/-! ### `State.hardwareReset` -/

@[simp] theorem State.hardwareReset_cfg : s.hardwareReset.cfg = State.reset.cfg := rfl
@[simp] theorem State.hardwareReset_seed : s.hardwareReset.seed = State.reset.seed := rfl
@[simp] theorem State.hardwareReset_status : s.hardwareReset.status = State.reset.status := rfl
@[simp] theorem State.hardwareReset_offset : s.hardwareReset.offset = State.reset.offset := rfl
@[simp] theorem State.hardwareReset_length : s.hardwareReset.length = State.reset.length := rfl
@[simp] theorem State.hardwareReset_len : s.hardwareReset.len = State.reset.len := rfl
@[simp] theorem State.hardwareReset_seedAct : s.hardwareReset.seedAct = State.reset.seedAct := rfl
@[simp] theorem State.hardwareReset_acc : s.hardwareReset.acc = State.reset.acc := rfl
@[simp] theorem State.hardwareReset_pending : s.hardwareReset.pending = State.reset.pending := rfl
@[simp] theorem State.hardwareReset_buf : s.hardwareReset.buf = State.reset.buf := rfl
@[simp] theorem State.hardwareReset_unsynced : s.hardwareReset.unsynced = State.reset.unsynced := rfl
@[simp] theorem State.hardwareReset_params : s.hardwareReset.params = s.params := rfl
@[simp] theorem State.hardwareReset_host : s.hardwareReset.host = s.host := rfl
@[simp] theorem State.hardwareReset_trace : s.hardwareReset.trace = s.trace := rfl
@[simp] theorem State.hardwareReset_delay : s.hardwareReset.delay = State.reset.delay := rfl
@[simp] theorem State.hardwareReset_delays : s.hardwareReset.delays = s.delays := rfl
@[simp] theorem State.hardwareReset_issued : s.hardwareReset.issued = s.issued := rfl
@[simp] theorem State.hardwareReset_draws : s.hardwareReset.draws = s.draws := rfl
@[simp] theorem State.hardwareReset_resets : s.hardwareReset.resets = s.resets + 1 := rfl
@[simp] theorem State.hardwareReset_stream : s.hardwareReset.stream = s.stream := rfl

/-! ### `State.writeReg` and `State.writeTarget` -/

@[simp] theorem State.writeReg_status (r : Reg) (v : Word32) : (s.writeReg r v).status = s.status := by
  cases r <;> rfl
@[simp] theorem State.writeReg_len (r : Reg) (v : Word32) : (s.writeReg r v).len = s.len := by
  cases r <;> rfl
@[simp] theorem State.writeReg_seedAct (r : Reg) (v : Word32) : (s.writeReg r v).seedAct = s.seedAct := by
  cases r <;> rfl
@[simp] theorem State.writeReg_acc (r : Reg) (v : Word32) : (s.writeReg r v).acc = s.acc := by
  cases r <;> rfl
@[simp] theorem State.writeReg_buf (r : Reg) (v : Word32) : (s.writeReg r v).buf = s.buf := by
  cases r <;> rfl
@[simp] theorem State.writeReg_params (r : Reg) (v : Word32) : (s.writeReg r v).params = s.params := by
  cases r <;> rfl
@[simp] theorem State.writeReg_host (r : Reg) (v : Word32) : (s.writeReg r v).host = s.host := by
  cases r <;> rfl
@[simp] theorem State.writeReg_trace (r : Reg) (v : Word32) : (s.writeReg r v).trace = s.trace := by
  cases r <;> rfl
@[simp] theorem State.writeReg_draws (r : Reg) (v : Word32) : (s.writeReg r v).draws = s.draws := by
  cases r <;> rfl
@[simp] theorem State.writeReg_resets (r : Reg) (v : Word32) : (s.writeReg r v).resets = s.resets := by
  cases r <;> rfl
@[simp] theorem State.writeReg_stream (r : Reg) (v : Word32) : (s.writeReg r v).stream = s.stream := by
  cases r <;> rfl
▬▬▬▬▬▬▬▬▬▬
Work to complete> Repeat the records, every one of them, without any deviation.

Answer section>
/-! ### `State.hardwareReset` -/

@[simp] theorem State.hardwareReset_cfg : s.hardwareReset.cfg = State.reset.cfg := rfl
@[simp] theorem State.hardwareReset_seed : s.hardwareReset.seed = State.reset.seed := rfl
@[simp] theorem State.hardwareReset_status : s.hardwareReset.status = State.reset.status := rfl
@[simp] theorem State.hardwareReset_offset : s.hardwareReset.offset = State.reset.offset := rfl
@[simp] theorem State.hardwareReset_length : s.hardwareReset.length = State.reset.length := rfl
@[simp] theorem State.hardwareReset_len : s.hardwareReset.len = State.reset.len := rfl
@[simp] theorem State.hardwareReset_seedAct : s.hardwareReset.seedAct = State.reset.seedAct := rfl
@[simp] theorem State.hardwareReset_acc : s.hardwareReset.acc = State.reset.acc := rfl
@[simp] theorem State.hardwareReset_pending : s.hardwareReset.pending = State.reset.pending := rfl
@[simp] theorem State.hardwareReset_buf : s.hardwareReset.buf = State.reset.buf := rfl
@[simp] theorem State.hardwareReset_unsynced : s.hardwareReset.unsynced = State.reset.unsynced := rfl
@[simp] theorem State.hardwareReset_params : s.hardwareReset.params = s.params := rfl
@[simp] theorem State.hardwareReset_host : s.hardwareReset.host = s.host := rfl
@[simp] theorem State.hardwareReset_trace : s.hardwareReset.trace = s.trace := rfl
@[simp] theorem State.hardwareReset_delay : s.hardwareReset.delay = State.reset.delay := rfl
@[simp] theorem State.hardwareReset_delays : s.hardwareReset.delays = s.delays := rfl
@[simp] theorem State.hardwareReset_issued : s.hardwareReset.issued = s.issued := rfl
@[simp] theorem State.hardwareReset_draws : s.hardwareReset.draws = s.draws := rfl
@[simp] theorem State.hardwareReset_resets : s.hardwareReset.resets = s.resets + 1 := rfl
@[simp] theorem State.hardwareReset_stream : s.hardwareReset.stream = s.stream := rfl

/-! ### `State.writeReg` and `State.writeTarget` -/

@[simp] theorem State.writeReg_status (r : Reg) (v : Word32) : (s.writeReg r v).status = s.status := by
  cases r <;> rfl
@[simp] theorem State.writeReg_len (r : Reg) (v : Word32) : (s.writeReg r v).len = s.len := by
  cases r <;> rfl
@[simp] theorem State.writeReg_seedAct (r : Reg) (v : Word32) : (s.writeReg r v).seedAct = s.seedAct := by
  cases r <;> rfl
@[simp] theorem State.writeReg_acc (r : Reg) (v : Word32) : (s.writeReg r v).acc = s.acc := by
  cases r <;> rfl
@[simp] theorem State.writeReg_buf (r : Reg) (v : Word32) : (s.writeReg r v).buf = s.buf := by
  cases r <;> rfl
@[simp] theorem State.writeReg_params (r : Reg) (v : Word32) : (s.writeReg r v).params = s.params := by
  cases r <;> rfl
@[simp] theorem State.writeReg_host (r : Reg) (v : Word32) : (s.writeReg r v).host = s.host := by
  cases r <;> rfl
@[simp] theorem State.writeReg_trace (r : Reg) (v : Word32) : (s.writeReg r v).trace = s.trace := by
  cases r <;> rfl
@[simp] theorem State.writeReg_draws (r : Reg) (v : Word32) : (s.writeReg r v).draws = s.draws := by
  cases r <;> rfl
@[simp] theorem State.writeReg_resets (r : Reg) (v : Word32) : (s.writeReg r v).resets = s.resets := by
  cases r <;> rfl
@[simp] theorem State.writeReg_stream (r : Reg) (v : Word32) : (s.writeReg r v).stream = s.stream := by
  cases r <;> rfl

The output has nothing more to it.